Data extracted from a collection
/-- A training attempt of a link ends (R353): not due for a link that is up, failed or not in use. -/
def State.linkTrained (s : State) (l : Nat) (far : FarEnd) : State :=
    let k := s.link l
    if ¬ s.linkOn l ∨ k.st = .up ∨ k.st = .failed then s
    else
      let s := s.samplePos
      match far with
      | .none => if k.st = .retrain then s.trainFails l else s.setLink l { k with st := .down }
      | .device pos link inc rev pol =>
        if l < 21 ∧ (link.val ≠ l ∨ pos.val ≠ s.peerOf l) then
          (s.setLink l { k with
            st := .failed, reversed := rev, polInv := pol, peerPos := BitVec.ofNat 4 pos.val
            peerLink := BitVec.ofNat 5 link.val }).flag .lnk (l / 4) 0x14 (bit 3)
        else
          let s := s.setLink l { k with
            st := .up, reversed := rev, polInv := pol, peerPos := BitVec.ofNat 4 pos.val
            peerLink := BitVec.ofNat 5 link.val, txLseq := 0, rxLseq := 0, naked := false, replays := 0 }
          (s.exchangeInc (s.peerOf l) inc).kick l

/-! ## Epoch counters (R344) -/

/-- The number of a frame's source: its device and its group. On off-board links the link names the sender (R355). -/
def State.srcKey (s : State) (l : Nat) (f : Frame) : Nat :=
  (if l < 21 then f.src.toNat % 8 else s.peerOf l) * 8 + (frameGroup f)

def State.rx (s : State) (k : Nat) : RxSrc := SMap.get .reset s.board.rx k

/-- Epoch counters in use at this device (R344). -/
def State.countersUsed (s : State) : Nat := (s.board.rx.map (fun e => e.2.counts.length)).sum

/-- Writes of epoch `e` performed so far; none where no counter holds it. -/
def RxSrc.countOf (x : RxSrc) (e : Byte) : Option Nat := (x.counts.find? (fun c => decide (c.1 = e))).map (·.2)

/-- Whether an epoch of a source can be counted: it has a counter, or one of the 128 is free (R344). -/
def State.mayCount (s : State) (x : RxSrc) (e : Byte) : Bool := (x.countOf e).isSome || decide (s.countersUsed < 128)

/-- The epochs, with their sources, that hold a counter or will need one for a frame accepted and not yet taken. -/
def State.sprayEpochs (s : State) : List (Nat × Byte) :=
  (s.board.rx.flatMap (fun e => e.2.counts.map (fun c => (e.1, c.1)))
    ++ s.links.flatMap (fun e => (e.2.rxq.filter (fun f => f.spray)).map (fun f => (s.srcKey e.1 f, f.epoch)))).eraseDups

/-- A link accepts a frame unless it is a spray frame for which no epoch counter is left (R344). -/
def State.accepts (s : State) (l : Nat) (f : Frame) : Bool :=
  !f.spray || (s.rx (s.srcKey l f)).closed.any (· = f.epoch) || s.sprayEpochs.contains (s.srcKey l f, f.epoch)
    || decide (s.sprayEpochs.length < 128)

/-! ## The retry path (R356) -/

/-- A frame that cannot be used is discarded; it is answered with a nak of the LSEQ awaited, unless it is a later frame of those
that the receiver already discards. The awaited frame that fails again as it is replayed is answered again. -/
def State.discardFrame (s : State) (l : Nat) (f : Frame) : State :=
  let k := s.link l
  if k.naked ∧ f.lseq ≠ k.rxLseq then s else (s.setLink l { k with naked := true }).emit (.linkCtl l true k.rxLseq)

/-- LINK_FRAME_RECEIVE (R356): FEC and CRC; a good frame with the LSEQ awaited is accepted and acknowledged, and the row
of its type takes it from there. Idle frames, acks and naks carry no place in the sequence. With every epoch counter in use,
a spray frame of a new source is not accepted: it stays at its source (R344). -/
def execLinkFrameReceive (l : Fin 24) (f : Frame) (chk : FrameCheck) (s : State) : Result :=
  .next (
    let k := s.link l.val
    if k.st ≠ .up then s
    else match chk with
      | .fecFailed =>
        ((s.setLink l.val { k with ue := satAdd32 k.ue 1 }).countLg (l.val / 4) 0x0304 1 nobody).discardFrame l.val f
      | .crcFailed n =>
        (s.setLink l.val { k with ce := satAdd32 k.ce n, crc := satAdd32 k.crc 1 }).discardFrame l.val f
      | .good n =>
        let k := { k with ce := satAdd32 k.ce n }
        if f.typ = 0 ∨ f.typ = 3 ∨ f.typ = 4 then s.setLink l.val k
        else if f.lseq ≠ k.rxLseq ∨ ¬ s.accepts l.val f then s.setLink l.val k
        else
          (s.setLink l.val { k with
              rxLseq := k.rxLseq + 1
              naked := false
              rxq := if f.typ.toNat ≤ 9 then k.rxq ++ [f] else k.rxq }).emit (.linkCtl l.val false f.lseq))

/-- The frames of a replay buffer from the one with this LSEQ on. -/
def fromLseq (q : List (Frame × Option CmdRef)) (lseq : BitVec 9) : List (Frame × Option CmdRef) :=
  q.drop (q.findIdx (fun e => decide (e.1.lseq = lseq)))

/-- LINK_ACK (R356): frames up to the acknowledged one leave the replay buffer. -/
def execLinkAck (l : Fin 24) (lseq : BitVec 9) (s : State) : Result :=
  .next (
    let k := s.link l.val
    if fromLseq k.unacked lseq = [] then s
    else (s.setLink l.val { k with unacked := (fromLseq k.unacked lseq).drop 1, replays := 0 }).kick l.val)

/-- LINK_NAK (R356, R357): the sender replays from the named frame; the eighth replay in a row retrains the link. -/
def execLinkNak (l : Fin 24) (lseq : BitVec 9) (s : State) : Result :=
  .next (
    let k := s.link l.val
    let fs := fromLseq k.unacked lseq
    if fs = [] ∨ k.st ≠ .up then s
    else
      let s := s.setLink l.val { k with replay := satAdd32 k.replay fs.length, replays := k.replays + 1 }
      let s := (fs.foldl (fun s e => s.emit (.frame l.val e.1)) s).countLg (l.val / 4) 0x0303 fs.length nobody
      if 8 ≤ k.replays + 1 then s.retrain l.val else s)

/-- Take a frame that the link layer has accepted; none where it has not. -/
def State.takeFrame (s : State) (l : Nat) (f : Frame) : Option State :=
  let k := s.link l
  if k.rxq.any (fun x => decide (x = f)) then some (s.setLink l { k with rxq := k.rxq.erase f }) else none

end Sys2Proof.Machine
end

About this exercise: Only those lines of the entries above that run from the line containing "q.drop (q.findIdx (fun" to the line containing "if 8 ≤ k.replays", both included, should be transcribed exactly.

Exercise solution:
  q.drop (q.findIdx (fun e => decide (e.1.lseq = lseq)))

/-- LINK_ACK (R356): frames up to the acknowledged one leave the replay buffer. -/
def execLinkAck (l : Fin 24) (lseq : BitVec 9) (s : State) : Result :=
  .next (
    let k := s.link l.val
    if fromLseq k.unacked lseq = [] then s
    else (s.setLink l.val { k with unacked := (fromLseq k.unacked lseq).drop 1, replays := 0 }).kick l.val)

/-- LINK_NAK (R356, R357): the sender replays from the named frame; the eighth replay in a row retrains the link. -/
def execLinkNak (l : Fin 24) (lseq : BitVec 9) (s : State) : Result :=
  .next (
    let k := s.link l.val
    let fs := fromLseq k.unacked lseq
    if fs = [] ∨ k.st ≠ .up then s
    else
      let s := s.setLink l.val { k with replay := satAdd32 k.replay fs.length, replays := k.replays + 1 }
      let s := (fs.foldl (fun s e => s.emit (.frame l.val e.1)) s).countLg (l.val / 4) 0x0303 fs.length nobody
      if 8 ≤ k.replays + 1 then s.retrain l.val else s)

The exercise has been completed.